While the image or video in the NFT can be easily replicated, the hashtag code that corresponds to the NFT's location cannot. When it comes to crypto, though, possession is ten-tenths of the law, and whomever has the hashtag has the power. You'll have a hard time obtaining your NFT back if your account is hacked and the NFT is moved to an outside user (or compensation for it).
Scammers also take advantage of the potential for enormous profits by selling fraudulent NFTs to potential buyers. Scams involving NFTs are on the rise; only buy them from reputable sources and use two-factor authentication wherever possible.
#2. DeFi rug pulls.
Decentralized finance (DeFi) platforms aim to reintroduce classic financial models by allowing users to stake their cryptocurrencies on networks and receive interest, much like a savings account or CD. The owner of the cryptocurrency receives monthly payments that typically far surpass the rates offered by banks because the coin remains locked in the network.
While the majority of DeFi systems have good intentions, others are outright scams. Investors are duped into entrusting their bitcoin to a reputed DeFi company like Burn Vault Finance or Compounder Finance. Scammers lure investors into smart contracts with promises of high profits in exchange for their money, allowing them to take the cash without the genuine owner being able to reclaim them. The con artists then vanish in a puff of smoke. Be wary of DeFi platforms that promise too good to be true returns.

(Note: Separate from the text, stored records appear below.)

/-- V-ENC-1, the padding rows. -/
theorem test_decode_padding_rows :
    decode 0x00080120 = .ok (.padAddPkcs7 8) ∧ decode 0x00080220 = .ok (.padAddAnsi 8)
    ∧ decode 0x00080320 = .ok (.padAddRandom 8) ∧ decode 0x00080420 = .ok (.padAddZero 8)
    ∧ decode 0x00100121 = .ok (.padRemovePkcs7 16) ∧ decode 0x00100221 = .ok (.padRemoveAnsi 16)
    ∧ decode 0x00100321 = .ok (.padRemoveRandom 16) ∧ decode 0x00100421 = .ok (.padRemoveZero 16)
    ∧ decode 0x00FF0120 = .ok (.padAddPkcs7 255) := by decide

/-- V-ENC-1, the mode rows. -/
theorem test_decode_mode_rows :
    decode 0x00001030 = .ok (.modeConfigEcb (some .pkcs7)) ∧ decode 0x00002130 = .ok (.modeConfigCbc (some .ansi))
    ∧ decode 0x00000230 = .ok (.modeConfigCfb none) ∧ decode 0x00000330 = .ok (.modeConfigOfb none)
    ∧ decode 0x00000430 = .ok (.modeConfigCtr none) ∧ decode 0x00004530 = .ok (.modeConfigPcbc (some .zero))
    ∧ decode 0x00003630 = .ok (.modeConfigRdelta (some .random)) ∧ decode 0x00000031 = .ok .modeEncrypt
    ∧ decode 0x00000032 = .ok .modeDecrypt := by decide

/-- V-ENC-2. -/
theorem test_decode_illegal_words :
    decode 0x00000000 = .error .noRow ∧ decode 0x00000003 = .error .noRow ∧ decode 0x00000015 = .error .noRow
    ∧ decode 0x00000022 = .error .noRow ∧ decode 0x00000033 = .error .noRow ∧ decode 0x000000FF = .error .noRow
    ∧ decode 0x00000410 = .error .noRow ∧ decode 0x00000020 = .error .noRow ∧ decode 0x00000520 = .error .noRow
    ∧ decode 0x00000730 = .error .noRow ∧ decode 0x00001031 = .error .noRow ∧ decode 0x00010013 = .error .noRow
    ∧ decode 0x01000031 = .error .noRow ∧ decode 0x00000111 = .error .noRow ∧ decode 0x00005030 = .error .reservedAux := by decide

/-- The encoder writes the words of V-ENC-1. -/
theorem test_encode :
    encode .loadKeyFrog = 0x00000310 ∧ encode (.padAddPkcs7 255) = 0x00FF0120
    ∧ encode (.padRemoveZero 16) = 0x00100421 ∧ encode (.modeConfigRdelta (some .random)) = 0x00003630
    ∧ encode .modeDecrypt = 0x00000032 := by decide

/-- A word placed by `withFetchWord` runs in the very next step, first after reset (V-CTL-1; 60_exceptions.md R165). -/
theorem test_withFetchWord :
    report (step (State.reset.withFetchWord 32 0x00000031)) = some (.notConfigured, 2, [])
    ∧ report (step (State.reset.withFetchWord 32 0x01000031)) = some (.illegalCommand, 0x01000031, [])
    ∧ decodeTableWord 32 0x00080120 = some (.padAddPkcs7 8) := by decide

/-! ### Control -/

/-- P4 step 11: SOFT_RESET reports OK and clears both contexts. -/
theorem test_softReset :
    reports (loaded .des keyD) 0x00000001 [] = some (.ok, 0, [])
    ∧ cipherAfter (execSoftReset (loaded .des keyD)) = some CipherContext.reset := ⟨by decide, rfl⟩

/-- V-CTL-1. -/
theorem test_getConfig_reset : reports State.reset 0x00000002 [] = some (.ok, 0, []) := by decide

/-- V-CTL-2: TDES loaded, CBC with ANSI; V-CTL-3: DES bound to CBC with PKCS7, then FROG loaded. -/
theorem test_getConfig :
    configWord (configured .tdes (rep 0 24) (.padded .cbc) (some .ansi) (rep 0 8)) = 0x00121111
    ∧ configWord { configured .des keyD (.padded .cbc) (some .pkcs7) ivD with cipher := frogIdentity.cipher }
      = 0x00011131 := by decide

/-! ### LOAD_KEY and the queries -/

/-- V-DES-3: the first and the last subkey. -/
theorem test_loadKeyDes :
    (cipherAfter (execLoadKeyDes { State.reset with operand := [0x13, 0x34, 0x57, 0x79, 0x9B, 0xBC, 0xDF, 0xF1] })).map
      (fun c => (c.valid, c.sel, (c.desKs.get 0).get 0, (c.desKs.get 0).get 15))
    = some (true, .des, 0x1B02EFFC7072, 0xCB3D8B0E17F5) := by decide +kernel

/-- P4 step 2: 7 bytes. -/
theorem test_loadKeyDes_length :
    reports State.reset 0x00000010 [0x01, 0x23, 0x45, 0x67, 0x89, 0x0A, 0xBC] = some (.invalidArgument, 1, []) := by decide

/-- V-TDES-4: a 16-byte key. -/
theorem test_loadKeyTdes_length : reports State.reset 0x00000110 (rep 0 16) = some (.invalidArgument, 1, []) := by decide

/-- 42_composite.md R111: schedule 1 comes from the second slice of the key; here the key of V-DES-3. -/
theorem test_loadKeyTdes :
    (cipherAfter (execLoadKeyTdes { State.reset with
      operand := rep 0 8 ++ [0x13, 0x34, 0x57, 0x79, 0x9B, 0xBC, 0xDF, 0xF1] ++ rep 0 8 })).map
      (fun c => (c.sel, (c.desKs.get 0).get 0, (c.desKs.get 1).get 0, (c.desKs.get 2).get 0))
    = some (.tdes, 0, 0x1B02EFFC7072, 0) := by decide +kernel

/-- 42_composite.md R115: the odd schedules come from the second half of the key; here the key of V-DES-3. -/
theorem test_loadKeyFeistel6 :
    (cipherAfter (execLoadKeyFeistel6 { State.reset with
      operand := rep 0 8 ++ [0x13, 0x34, 0x57, 0x79, 0x9B, 0xBC, 0xDF, 0xF1] })).map
      (fun c => (c.sel, (c.desKs.get 4).get 0, (c.desKs.get 5).get 0))
    = some (.feistel6, 0, 0x1B02EFFC7072) := by decide +kernel

/-- V-FROG-6: 4 and 126 bytes. -/
theorem test_loadKeyFrog_length :
    reports State.reset 0x00000310 (rep 1 4) = some (.invalidArgument, 1, [])
    ∧ reports State.reset 0x00000310 (rep 1 126) = some (.invalidArgument, 1, []) := by decide +kernel

/-- V-FROG-6: 5 and 125 bytes. -/
theorem test_loadKeyFrog :
    reports State.reset 0x00000310 (rep 1 5) = some (.ok, 0, [])
    ∧ reports State.reset 0x00000310 (rep 1 125) = some (.ok, 0, []) := by decide +kernel

/-- V-CTL-1, V-F6-4. -/
theorem test_getBlockSize :
    reports State.reset 0x00000011 [] = some (.notConfigured, 1, [])
    ∧ reports (loaded .feistel6 keyF) 0x00000011 [] = some (.ok, 16, []) := by decide

/-- V-TDES-4, V-FROG-6. -/
theorem test_getKeySize :
    reports (loaded .tdes (rep 0 24)) 0x00000012 [] = some (.ok, 24, [])
    ∧ reports frogIdentity 0x00000012 [] = some (.ok, 16, []) := by decide

/-! ### The ciphers -/

/-- V-DES-2, encryption. -/
theorem test_encryptBlock :
    reports (loaded .des [0x13, 0x34, 0x57, 0x79, 0x9B, 0xBC, 0xDF, 0xF1]) 0x00000013 keyD
    = some (.ok, 8, [0x85, 0xE8, 0x13, 0x54, 0x0F, 0x0A, 0xB4, 0x05]) := by decide +kernel

/-- V-F6-4: an 8-byte block with FEISTEL6 loaded. -/
theorem test_encryptBlock_length :
    reports (loaded .feistel6 keyF) 0x00000013 (rep 0 8) = some (.invalidArgument, 2, []) := by decide

/-- V-DES-2, decryption. -/
theorem test_decryptBlock :
    reports (loaded .des [0x13, 0x34, 0x57, 0x79, 0x9B, 0xBC, 0xDF, 0xF1]) 0x00000014
      [0x85, 0xE8, 0x13, 0x54, 0x0F, 0x0A, 0xB4, 0x05]
    = some (.ok, 8, keyD) := by decide +kernel

/-- V-DES-7: the boxes at 000000, 111111 and 100001. -/
theorem test_sboxes :
    ([boxS1, boxS2, boxS3, boxS4, boxS5, boxS6, boxS7, boxS8].map
      fun s => [sboxAt s 0b000000, sboxAt s 0b111111, sboxAt s 0b100001])
    = [[14, 13, 15], [15, 9, 13], [10, 12, 1], [7, 14, 3], [2, 3, 11], [12, 13, 4], [4, 12, 6], [13, 11, 2]] := by
  decide +kernel

/-- V-TDES-1, encryption. -/
theorem test_tdesEncrypt :
    encrypt (loaded .tdes [0x01, 0x23, 0x45, 0x67, 0x89, 0xAB, 0xCD, 0xEF, 0x23, 0x45, 0x67, 0x89, 0xAB, 0xCD, 0xEF, 0x01,
      0x45, 0x67, 0x89, 0xAB, 0xCD, 0xEF, 0x01, 0x23]).cipher (msg16.take 8)
    = [0x31, 0x4F, 0x83, 0x27, 0xFA, 0x7A, 0x09, 0xA8] := by decide +kernel

/-- V-F6-2, decryption. -/
theorem test_f6Decrypt :
    decrypt (loaded .feistel6 keyF).cipher count16
    = [0x12, 0x0F, 0x82, 0xA8, 0x46, 0xEF, 0x91, 0x94, 0xC9, 0x3D, 0x35, 0x96, 0x6A, 0xC1, 0x7A, 0x3A] := by decide +kernel

/-- V-FROG-1: the beginning of the first permutation (each entry depends on the ones before it alone). -/
theorem test_makePerm : makePermFrom [] [5, 5, 0, 5, 1, 0, 1, 2] = [5, 0, 1, 2, 3, 4, 6, 7] := by decide +kernel

/-- V-FROG-2: the last vector. -/
theorem test_undiffuse :
    undiffuse count16 = [0x0F, 0x0E, 0x03, 1, 7, 1, 3, 1, 0x0F, 1, 3, 1, 7, 1, 3, 1] := by decide

/-- V-FROG-4: eight rounds with the identity records. -/
theorem test_frogEncrypt :
    reports frogIdentity 0x00000013 count16 = some (.ok, 16, [8, 1, 2, 3, 4, 5, 6, 7, 8, 8, 8, 8, 8, 8, 8, 8]) := by
  decide +kernel

/-! ### Padding -/

/-- V-PAD-4, V-PAD-2. -/
theorem test_padAddPkcs7 :
    reports State.reset 0x00080120 [0x41, 0x42, 0x43] = some (.ok, 8, [0x41, 0x42, 0x43, 5, 5, 5, 5, 5])
    ∧ reports State.reset 0x00100120 [] = some (.ok, 16, rep 16 16) := by decide

/-- V-PAD-2: `N = 1`; V-PAD-4: block size 0. -/
theorem test_padAddAnsi :
    reports State.reset 0x00100220 (rep 0x41 15) = some (.ok, 16, rep 0x41 15 ++ [1])
    ∧ reports State.reset 0x00000220 [0x41] = some (.invalidArgument, 5, []) := by decide

/-- V-PAD-1: with the draw `AAAAAAAA`. -/
theorem test_padAddRandom :
    padAddBytes .random (fun _ => 0xAA) [0x41, 0x42, 0x43] 8 = [0x41, 0x42, 0x43, 0xAA, 0xAA, 0xAA, 0xAA, 5] := by decide

/-- V-PAD-1: nothing is added to a whole block; V-PAD-2: block size 1. -/
theorem test_padAddZero :
    reports State.reset 0x00080420 (rep 0 8) = some (.ok, 8, rep 0 8)
    ∧ reports State.reset 0x00010420 [0x41, 0x42] = some (.ok, 2, [0x41, 0x42]) := by decide

/-- V-PAD-3 and V-PAD-4. -/
theorem test_padRemovePkcs7 :
    reports State.reset 0x00080121 [0x41, 0x42, 0x43, 5, 5, 5, 5, 5] = some (.ok, 3, [0x41, 0x42, 0x43])
    ∧ (∀ a ∈ [[0x41, 0x42, 0x43, 5, 5, 5, 4, 5], [0x41, 0x42, 0x43, 5, 5, 5, 5, 0], [0x41, 0x42, 0x43, 5, 5, 5, 5, 9], [],
      [3, 3]], reports State.reset 0x00080121 a = some (.invalidPadding, 0, [])) := by decide

/-- V-PAD-3. -/
theorem test_padRemoveAnsi :
    reports State.reset 0x00080221 [0x41, 0x42, 0x43, 0, 0, 0, 0, 5] = some (.ok, 3, [0x41, 0x42, 0x43])
    ∧ reports State.reset 0x00080221 [0x41, 0x42, 0x43, 0, 0, 1, 0, 5] = some (.invalidPadding, 0, []) := by decide

/-- V-PAD-3. -/
theorem test_padRemoveRandom :
    reports State.reset 0x00080321 [0x41, 0x42, 0x43, 0xAA, 0x11, 0xFF, 0x22, 5] = some (.ok, 3, [0x41, 0x42, 0x43])
    ∧ reports State.reset 0x00080321 [0x41, 0x42, 0x43, 0, 0, 0, 0, 9] = some (.invalidPadding, 0, []) := by decide

/-- V-PAD-3: every trailing zero goes, beyond one block too (44_padding.md R140). -/
theorem test_padRemoveZero :
    reports State.reset 0x00080421 ([0x41, 0x42, 0x43] ++ rep 0 13) = some (.ok, 3, [0x41, 0x42, 0x43])
    ∧ reports State.reset 0x00080421 [] = some (.ok, 0, []) := by decide

/-! ### Modes -/

/-- V-MODE-14: a 2-byte IV for ECB. -/
theorem test_modeConfigEcb : reports (loaded .des keyD) 0x00001030 [0x12, 0x34] = some (.invalidArgument, 3, []) := by decide

/-- V-MODE-14: no scheme, whatever the IV; a 5-byte IV. -/
theorem test_modeConfigCbc :
    reports (loaded .des keyD) 0x00000130 [0x01] = some (.invalidArgument, 4, [])
    ∧ reports (loaded .des keyD) 0x00001130 [1, 2, 3, 4, 5] = some (.invalidArgument, 3, []) := by decide

/-- V-MODE-14: no cipher loaded. -/
theorem test_modeConfigCfb : reports State.reset 0x00000230 [] = some (.notConfigured, 1, []) := by decide

/-- V-MODE-16: an absent IV is zeros. -/
theorem test_modeConfigOfb :
    (modeAfter (execModeConfigOfb none (loaded .des keyD))).map (fun c => (c.valid, c.sel, c.pad, c.iv))
    = some (true, .stream .ofb, none, rep 0 8) := by decide

/-- V-MODE-14: CTR accepts a scheme. -/
theorem test_modeConfigCtr : reports (loaded .des keyD) 0x00001430 [] = some (.ok, 0, []) := by decide

/-- 45_modes.md R144, R145: PCBC needs a scheme and a whole block of IV. -/
theorem test_modeConfigPcbc :
    reports (loaded .des keyD) 0x00000530 ivD = some (.invalidArgument, 4, [])
    ∧ reports (loaded .des keyD) 0x00004530 ivD = some (.ok, 0, []) := by decide

/-- V-MODE-14: the seed `01020304` is `0x04030201`, and 3 bytes are too few. -/
theorem test_modeConfigRdelta :
    (modeAfter (execModeConfigRdelta (some .pkcs7) { loaded .des keyD with operand := [1, 2, 3, 4] })).map
      (fun c => (c.seed, c.iv)) = some (0x04030201, rep 0 8)
    ∧ reports (loaded .des keyD) 0x00001630 [1, 2, 3] = some (.invalidArgument, 3, []) := by decide

/-- V-MODE-9: ECB with ANSI on the empty message, one padding block. -/
theorem test_modeEncrypt :
    reports (configured .des keyD (.padded .ecb) (some .ansi) (rep 0 8)) 0x00000031 []
    = some (.ok, 8, [0x9E, 0x3C, 0xDF, 0x76, 0xC5, 0x62, 0x5E, 0x28]) := by decide +kernel

/-- V-MODE-15: CBC with PKCS7 on 9 bytes; V-MODE-9: ECB with PKCS7 on none. -/
theorem test_modeDecrypt :
    reports (configured .des keyD (.padded .cbc) (some .pkcs7) ivD) 0x00000032 (rep 0 9) = some (.invalidSize, 1, [])
    ∧ reports (configured .des keyD (.padded .ecb) (some .pkcs7) ivD) 0x00000032 [] = some (.invalidPadding, 0, []) := by
  decide

/-- V-MODE-2, V-MODE-3: the first two blocks of CBC. -/
theorem test_cbc :
    encryptChain .cbc (encrypt (loaded .des keyD).cipher) (fun _ => []) ivD 8 msg16
    = [0xE5, 0xC7, 0xCD, 0xDE, 0x87, 0x2B, 0xF2, 0x7C, 0x43, 0xE9, 0x34, 0x00, 0x8C, 0x38, 0x9C, 0x0F] := by decide +kernel

/-- V-MODE-3: the first two blocks of PCBC, decrypted. -/
theorem test_pcbc :
    decryptChain .pcbc (decrypt (loaded .des keyD).cipher) (fun _ => []) ivD 8
      [0xE5, 0xC7, 0xCD, 0xDE, 0x87, 0x2B, 0xF2, 0x7C, 0xCB, 0x70, 0xB7, 0x8C, 0x59, 0x49, 0x42, 0x28] = msg16 := by
  decide +kernel

/-- V-MODE-4: the first two blocks of RDELTA with `DELTA_STREAM_test`. -/
theorem test_rdelta :
    encryptChain .rdelta (encrypt (loaded .des keyD).cipher) (deltaMask (fun j => BitVec.ofNat 8 (37 * j + 11)) 8) (rep 0 8) 8
      msg16
    = [0xA6, 0x22, 0x0C, 0xC1, 0x09, 0xDD, 0xDB, 0x51, 0x7F, 0x89, 0x12, 0x2F, 0xAD, 0xF7, 0xFD, 0x73] := by decide +kernel

/-- V-MODE-5: CFB decryption of the first 11 bytes, a block and a shorter segment. -/
theorem test_cfb :
    reports (configured .des keyD (.stream .cfb) none ivD) 0x00000032
      [0xF3, 0x09, 0x62, 0x49, 0xC7, 0xF4, 0x6E, 0x51, 0xA6, 0x9E, 0x83] = some (.ok, 11, msg16.take 11) := by decide +kernel

/-- V-MODE-6: OFB encryption of the first 11 bytes. -/
theorem test_ofb :
    reports (configured .des keyD (.stream .ofb) none ivD) 0x00000031 (msg16.take 11)
    = some (.ok, 11, [0xF3, 0x09, 0x62, 0x49, 0xC7, 0xF4, 0x6E, 0x51, 0x35, 0xF2, 0x4A]) := by decide +kernel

#1. Social media con artists.
Scammers can easily induce unwary customers to transfer them Bitcoin by using some good old-fashioned password hacking. In January 2021, hackers impersonating Elon Musk released a link to a Bitcoin wallet on Reddit, promising to double any BTC deposits submitted to that account. Doesn't it already sound suspicious?
Unfortunately, many of Musk's supporters would jump off the Golden Gate Bridge if he did it first, thus BTC started pouring into the associated wallet. Of course, the account in question wasn't Musk's wallet — in fact, it wasn't even Musk's Twitter! The con artists simply hacked another Twitter account with a blue checkmark, updated Musk's profile image and name, and replied to his earlier tweets with a link to the wallet.
Anyone who falls prey to this con will have more egg on their face than Denny's grill. However, crypto scammers utilize social media to deceive other users into paying them Bitcoin or signing up for a phony exchange (among other examples). Be wary of anyone offering free cryptocurrency on social media at random; it's almost always a fraud.